▶ _Work item_
Exactly as written, copy the lines of the data below from the first through the one containing "values, in units of 2^-24. -/".

Dataset entries
● ● ● ● ●

/-- Region `r` of the image. -/
def lookRegion (s : State) (r : Nat) : LookRegion :=
  let px := regionPixels s r
  let cnt := px.length; let sum := sumOf px id
  let m : Int := if cnt = 0 then 0 else max 0 (((16 * sum + cnt / 2) / cnt : Nat) - 16 * (model s 12 2 : Int))
  let sat := (px.filter fun v => decide (model s 14 2 ≤ v)).length
  let use := (model s (64 + 8 * r + 2) 1).testBit 0
  let own := ownLight s r
  ⟨m, model s (64 + 8 * r) 2, own, use && decide (model s 16 2 ≤ own) && decide (sat ≤ cnt / 16), use && decide (own < model s 18 2)⟩

/-- Fixed point of the correlations and shifts: 2^-24 (R293 is in real numbers). -/
def nccUnit : Nat := 2 ^ 24

/-- Normalised cross-correlation of two equal lists, in units of 2^-24. -/
def ncc (p w : List Nat) : Int :=
  let n : Int := p.length
  let sp : Int := sumOf p id; let sw : Int := sumOf w id
  let spp : Int := sumOf p fun x => x * x; let sww : Int := sumOf w fun x => x * x
  let spw : Int := sumOf (p.zip w) fun q => q.1 * q.2
  let den := ((n * spp - sp * sp) * (n * sww - sw * sw)).toNat
  let num := n * spw - sp * sw
  if den = 0 then 0 else rndDiv (num * nccUnit) (max 1 (isqrt 64 den))

/-- The window of landmark `l` shifted by (sx, sy) from (-32, -32): 32 × 32 values. -/
def lmWindow (s : State) (l sx sy : Nat) : List Nat :=
  let o := model s 28 4 + 2064 * l
  let x := (model s o 2 : Int) - 32 + sx; let y := (model s (o + 2) 2 : Int) - 32 + sy
  (List.range 32).flatMap fun j => (List.range 32).map fun i =>
    if x + i < 0 ∨ y + j < 0 then 0 else (s.look.img.getD (y + j).toNat []).getD (x + i).toNat 0

/-- The reference patch of landmark `l`. -/
def lmPatch (s : State) (l : Nat) : List Nat := (List.range 1024).map fun i => model s (model s 28 4 + 2064 * l + 16 + 2 * i) 2

/-- The offset of a parabola's peak from the middle of three values, in units of 2^-24. -/
def peakOffset (a b c : Int) : Int :=
  let d := a - 2 * b + c
  if d ≥ 0 then 0 else rndDiv ((c - a) * nccUnit) (2 * (-d)).toNat

/-- The shift of landmark `l` in units of 2^-24 pixel, where it is valid (R293). -/
def lmShift (s : State) (l : Nat) : Option (Int × Int) :=
  let p := lmPatch s l
  let at_ := fun (x y : Nat) => if 64 < x ∨ 64 < y then (0 : Int) else ncc p (lmWindow s l x y)
  let best := (List.range 65).foldl (fun (b : Nat × Nat × Int) y => (List.range 65).foldl (fun (b : Nat × Nat × Int) x =>
    let v := at_ x y
    if b.2.2 < v then (x, y, v) else b) b) (0, 0, -(nccUnit : Int))
  let (x, y, v) := best
  if v * 256 < (s.rf R.LOOK_THR_B 23 16 : Int) * nccUnit then none else
  let dx := if x = 0 ∨ x = 64 then 0 else peakOffset (at_ (x - 1) y) v (at_ (x + 1) y)
  let dy := if y = 0 ∨ y = 64 then 0 else peakOffset (at_ x (y - 1)) v (at_ x (y + 1))
  some (((x : Int) - 32) * nccUnit + dx, ((y : Int) - 32) * nccUnit + dy)

/-- Insertion into a rising list. -/
def insSorted (x : Int) : List Int → List Int
  | [] => [x]
  | y :: t => if x ≤ y then x :: y :: t else y :: insSorted x t

/-- The median, the mean of the two middle values for an even count. -/
def median (l : List Int) : Int :=
  let q := l.foldr insSorted []; let n := q.length
  if n = 0 then 0 else if n % 2 = 1 then q.getD (n / 2) 0 else rnd 1 (q.getD (n / 2 - 1) 0 + q.getD (n / 2) 0)

/-- The shift angle of an image in U8.8 degrees with 2^16 more fractional bits. -/
def shiftAngle (s : State) (l : List (Int × Int)) : Nat :=
  let dx := median (l.map (·.1)); let dy := median (l.map (·.2))
  let px := isqrt 80 (dx * dx + dy * dy).toNat
  px * model s 20 2 / 2 ^ 16

/-- One detector after an image (R294): 0 not evaluated, 1 clear, 2 holds. -/
def detect (s : State) (d : Fin 4 × Nat) : State :=
  if d.2 = 0 then s else
  let n := max 1 (s.rf R.LOOK_CFG 15 8)
  let r := s.look.runs[d.1]
  let r := if d.2 = 2 then (r.1 + 1, 0) else (0, r.2 + 1)
  let s := s.setLook fun l => { l with runs := l.runs.set d.1 r }
  if s.rb R.LOOK_ACTIVE d.1 then (if n ≤ r.2 then s.wb R.LOOK_ACTIVE d.1 false else s)
  else if n ≤ r.1 then raise (Src.LOOK_OBSCURED + d.1.val) ((s.wb R.LOOK_ACTIVE d.1 true).irq P.LOOK 1)
  else s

● ● ● ● ●

▶ _Problem solution_
/-- Region `r` of the image. -/
def lookRegion (s : State) (r : Nat) : LookRegion :=
  let px := regionPixels s r
  let cnt := px.length; let sum := sumOf px id
  let m : Int := if cnt = 0 then 0 else max 0 (((16 * sum + cnt / 2) / cnt : Nat) - 16 * (model s 12 2 : Int))
  let sat := (px.filter fun v => decide (model s 14 2 ≤ v)).length
  let use := (model s (64 + 8 * r + 2) 1).testBit 0
  let own := ownLight s r
  ⟨m, model s (64 + 8 * r) 2, own, use && decide (model s 16 2 ≤ own) && decide (sat ≤ cnt / 16), use && decide (own < model s 18 2)⟩

/-- Fixed point of the correlations and shifts: 2^-24 (R293 is in real numbers). -/
def nccUnit : Nat := 2 ^ 24

/-- Normalised cross-correlation of two equal lists, in units of 2^-24. -/
def ncc (p w : List Nat) : Int :=
  let n : Int := p.length
  let sp : Int := sumOf p id; let sw : Int := sumOf w id
  let spp : Int := sumOf p fun x => x * x; let sww : Int := sumOf w fun x => x * x
  let spw : Int := sumOf (p.zip w) fun q => q.1 * q.2
  let den := ((n * spp - sp * sp) * (n * sww - sw * sw)).toNat
  let num := n * spw - sp * sw
  if den = 0 then 0 else rndDiv (num * nccUnit) (max 1 (isqrt 64 den))

/-- The window of landmark `l` shifted by (sx, sy) from (-32, -32): 32 × 32 values. -/
def lmWindow (s : State) (l sx sy : Nat) : List Nat :=
  let o := model s 28 4 + 2064 * l
  let x := (model s o 2 : Int) - 32 + sx; let y := (model s (o + 2) 2 : Int) - 32 + sy
  (List.range 32).flatMap fun j => (List.range 32).map fun i =>
    if x + i < 0 ∨ y + j < 0 then 0 else (s.look.img.getD (y + j).toNat []).getD (x + i).toNat 0

/-- The reference patch of landmark `l`. -/
def lmPatch (s : State) (l : Nat) : List Nat := (List.range 1024).map fun i => model s (model s 28 4 + 2064 * l + 16 + 2 * i) 2

/-- The offset of a parabola's peak from the middle of three values, in units of 2^-24. -/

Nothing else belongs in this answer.